In this preliminary study we were able to identify potential respiratory pathogens circulating at the GMT including influenza viruses, H. influenzae, S. pneumoniae and M. Catarrhalis. Very high rates of pathogens were detected among both patients suffering diarrhoea and asymptomatic controls, with none being significantly more prevalent among patients. This is likely to be because asymptomatic carriage of gastrointestinal pathogens is very frequent in Senegal, particularly when assessed using a very sensitive method such as PCR. This suggests that quantitative molecular methods should be used to better evaluate the etiological role of potential gastrointestinal pathogens in this setting [3]. Dengue and malaria were the most frequent pathogens responsible for fever in our study. During 2018, dengue outbreaks occurred in Senegal [4]. It should be noted that, according to national data, only one case was reported from Mbacké, as of December 9, 2018 [5]. We identified seven additional cases among the 26 febrile patients who were tested in Mbacké, which suggests that national surveillance data possibly underestimated the true burden of the epidemic.

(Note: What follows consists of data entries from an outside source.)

-- ==== Sys2Proof/Machine/Dispatch.lean ====
section
/-! DEFINITION. The meaning of each command, one arm per constructor of Instr (30_encoding.md R70). -/

namespace Sys2Proof.Machine

def exec (i : Instr) (s : State) : Host.Outcome State Fault Refusal :=
  match i with
  | .uq w => Sys2Proof.Machine.execUq w s
  | .udq w => Sys2Proof.Machine.execUdq w s
  | .asmq w sfs => Sys2Proof.Machine.execAsmq w sfs s
  | .asmdq e => Sys2Proof.Machine.execAsmdq e s
  | .orq w sfs ofs => Sys2Proof.Machine.execOrq w sfs ofs s
  | .ordq => Sys2Proof.Machine.execOrdq s
  | .em => Sys2Proof.Machine.execEm s

end Sys2Proof.Machine
end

Because the results of PCR testing were available weeks after the survey was done, antibiotic treatments were prescribed empirically. A proportion of 32.7% patients suffering from respiratory symptoms were prescribed antibiotics at the centre, as well as 82.6% of those with diarrhoea. Among patients with a negative malaria rapid test result, 23.8% were prescribed an antibiotic at the centre. These results are in line with previous observations at the GMT [3].

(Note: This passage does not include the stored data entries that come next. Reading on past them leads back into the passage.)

-- ==== Sys2Proof/Certificates/Slice0/Obligations.lean ====
section
/-! DEFINITION. The statements for the provers. A statement over every configuration holds for both values of `FLEN` and every
`AW`, since the configuration is part of the state. -/

open Sys2Proof Sys2Proof.Machine

/-! ## Encoding -/

/-- 30_encoding.md R71 to R74: the decoder reads back every well-formed command from the word the encoder gives it, with
every operand at every value the encoding admits. -/
def Obligations.EncodedCommandsDecode : Prop :=
  ∀ i : Instr, i.wellFormed = true → decode (cmdWrite i) = .ok i

/-- 30_encoding.md R74: a 64-bit word written to `CMD` is the command of a row of the opcode map exactly when its bits under
the row's mask, bits 63:32 included, match and its `W` field is in the row's range. -/
def Obligations.OpcodeMapRows : Prop :=
  ∀ v : Word,
    (∀ w, decode v = .ok (.uq w) ↔
      v &&& 0xFFFFFFFFFFFFFC0F = 0x1 ∧ w = v.extractLsb' 4 6 ∧ 1 ≤ w.toNat ∧ w.toNat ≤ 32) ∧
    (∀ w, decode v = .ok (.udq w) ↔
      v &&& 0xFFFFFFFFFFFFFC0F = 0x2 ∧ w = v.extractLsb' 4 6 ∧ 1 ≤ w.toNat ∧ w.toNat ≤ 32) ∧
    (∀ w sfs, decode v = .ok (.asmq w sfs) ↔
      v &&& 0xFFFFFFFFFFFFF80F = 0x3 ∧ w = v.extractLsb' 4 6 ∧ sfs = v.getLsbD 10 ∧ 1 ≤ w.toNat ∧ w.toNat ≤ 32) ∧
    (∀ e, decode v = .ok (.asmdq e) ↔ v &&& 0xFFFFFFFFFFFFEFFF = 0x4 ∧ e = v.getLsbD 12) ∧
    (∀ w sfs ofs, decode v = .ok (.orq w sfs ofs) ↔
      v &&& 0xFFFFFFFFFFFFF00F = 0x5 ∧ w = v.extractLsb' 4 6 ∧ sfs = v.getLsbD 10 ∧ ofs = v.getLsbD 11 ∧
        1 ≤ w.toNat ∧ w.toNat ≤ 32) ∧
    (decode v = .ok .ordq ↔ v = 0x6) ∧
    (decode v = .ok .em ↔ v = 0x7)

/-- 30_encoding.md R75 with R72: the four tests of the decoder in their order, and the cause each gives; a word that passes
them all is a command. -/
def Obligations.IllegalWordCauses : Prop :=
  ∀ v : Word,
    let op := (v.extractLsb' 0 4).toNat
    let w := (v.extractLsb' 4 6).toNat
    let sfs := v.getLsbD 10
    let ofs := v.getLsbD 11
    let e := v.getLsbD 12
    if v.extractLsb' 32 32 ≠ 0 ∨ v.extractLsb' 13 19 ≠ 0 then decode v = .error .fieldReserved
    else if op = 0 ∨ 8 ≤ op then decode v = .error .opReserved
    else if ((op = 1 ∨ op = 2 ∨ op = 6 ∨ op = 7) ∧ (sfs ∨ ofs ∨ e)) ∨ (op = 3 ∧ (ofs ∨ e)) ∨ (op = 4 ∧ (sfs ∨ ofs)) ∨
        (op = 5 ∧ e) then decode v = .error .fieldReserved
    else if ((op = 1 ∨ op = 2 ∨ op = 3 ∨ op = 5) ∧ ¬ (1 ≤ w ∧ w ≤ 32)) ∨ ((op = 4 ∨ op = 6 ∨ op = 7) ∧ w ≠ 0) then
      decode v = .error .wRange
    else ∃ i, decode v = .ok i

/-- 30_encoding.md R81: the word of every command line, for every operand, and the decoding of words written out by hand. -/
def Obligations.AssemblerLines : Prop :=
  (∀ b : BitVec 6,
    (encode (.uq b)).toNat = 0x1 + 16 * b.toNat ∧ (encode (.udq b)).toNat = 0x2 + 16 * b.toNat ∧
    (encode (.asmq b false)).toNat = 0x3 + 16 * b.toNat ∧ (encode (.asmq b true)).toNat = 0x403 + 16 * b.toNat ∧
    (encode (.orq b false false)).toNat = 0x5 + 16 * b.toNat ∧ (encode (.orq b true false)).toNat = 0x405 + 16 * b.toNat ∧
    (encode (.orq b false true)).toNat = 0x805 + 16 * b.toNat ∧
    (encode (.orq b true true)).toNat = 0xC05 + 16 * b.toNat) ∧
  encode (.asmdq false) = 0x4 ∧ encode (.asmdq true) = 0x1004 ∧ encode .ordq = 0x6 ∧ encode .em = 0x7 ∧
  decode 0x00000081 = .ok (.uq 8) ∧ decode 0x00000082 = .ok (.udq 8) ∧ decode 0x00000083 = .ok (.asmq 8 false) ∧
  decode 0x00000483 = .ok (.asmq 8 true) ∧ decode 0x00000004 = .ok (.asmdq false) ∧
  decode 0x00001004 = .ok (.asmdq true) ∧ decode 0x00000085 = .ok (.orq 8 false false) ∧
  decode 0x00000485 = .ok (.orq 8 true false) ∧ decode 0x00000885 = .ok (.orq 8 false true) ∧
  decode 0x00000C85 = .ok (.orq 8 true true) ∧ decode 0x00000006 = .ok .ordq ∧ decode 0x00000007 = .ok .em ∧
  decode 0x00000201 = .ok (.uq 32) ∧ decode 0x00000011 = .ok (.uq 1)

/-! ## Reset, the invariant and the whole machine -/

/-- 10_state.md R36: after reset, whatever the state before it, every register is zero and every element of every buffer is
unwritten; so it is in `State.reset`. -/
def Obligations.ResetValues : Prop :=
  let blank := fun t : State =>
    t.cmd = 0 ∧ t.status = 0 ∧ t.finfo = 0 ∧ t.n = 0 ∧ t.sf = 0 ∧ t.offset = 0 ∧ t.scale = 0 ∧ t.min = 0 ∧ t.max = 0 ∧
      t.mse = 0 ∧ t.psnr = 0 ∧ ∀ b i, readElement t.mem b i = none
  blank State.reset ∧
    ∀ (s : State) (rest : List HostEvent), ∃ t, step { s with pending := .reset :: rest } = .next t ∧ blank t

/-- The state after reset is well formed, for every configuration (10_state.md R36). -/
def Obligations.ResetIsWellFormed : Prop := (∀ c, (State.resetOf c).wf = true) ∧ State.reset.wf = true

Our study has some limitations. We have no information on the follow-up of the patients after they left the healthcare centre; the number of patients was small and the study and took place over only three days. Different intestinal samples were used in patients (rectal swabs) and controls (stool samples). We did not include afebrile control patients for the interpretation of blood pathogen testing. Nevertheless, we demonstrated that positivity rates of potential pathogens among patients suffering from respiratory or gastrointestinal symptoms or febrile systemic illness were high. Given the high rate of asymptomatic carriage of respiratory and gastrointestinal pathogens, when assessed using a highly sensitive PCR method, the results should be interpreted with caution. Further studies with larger numbers of patients and a full coverage of the GMT period are needed. The use of a quantitative PCR method may be needed in this context, notably for the detection of gastrointestinal pathogens. Such studies may help to design point-of-care laboratory methods that could be used in the context of the GMT for assessing the microbial etiology of respiratory or gastrointestinal symptoms or febrile systemic illness on which to base therapeutic management.
Acknowledgement
This study was supported by the Institut Hospitalo-Universitaire(IHU) Méditerranée Infection, the National Research Agency under the program « Investissements d'avenir », reference ANR-10-IAHU-03, and the Région Provence Alpes Côte d’Azur. European funding FEDERPRIMI
Footnotes
Supplementary data to this article can be found online at https://doi.org/10.1016/j.tmaid.2020.101820.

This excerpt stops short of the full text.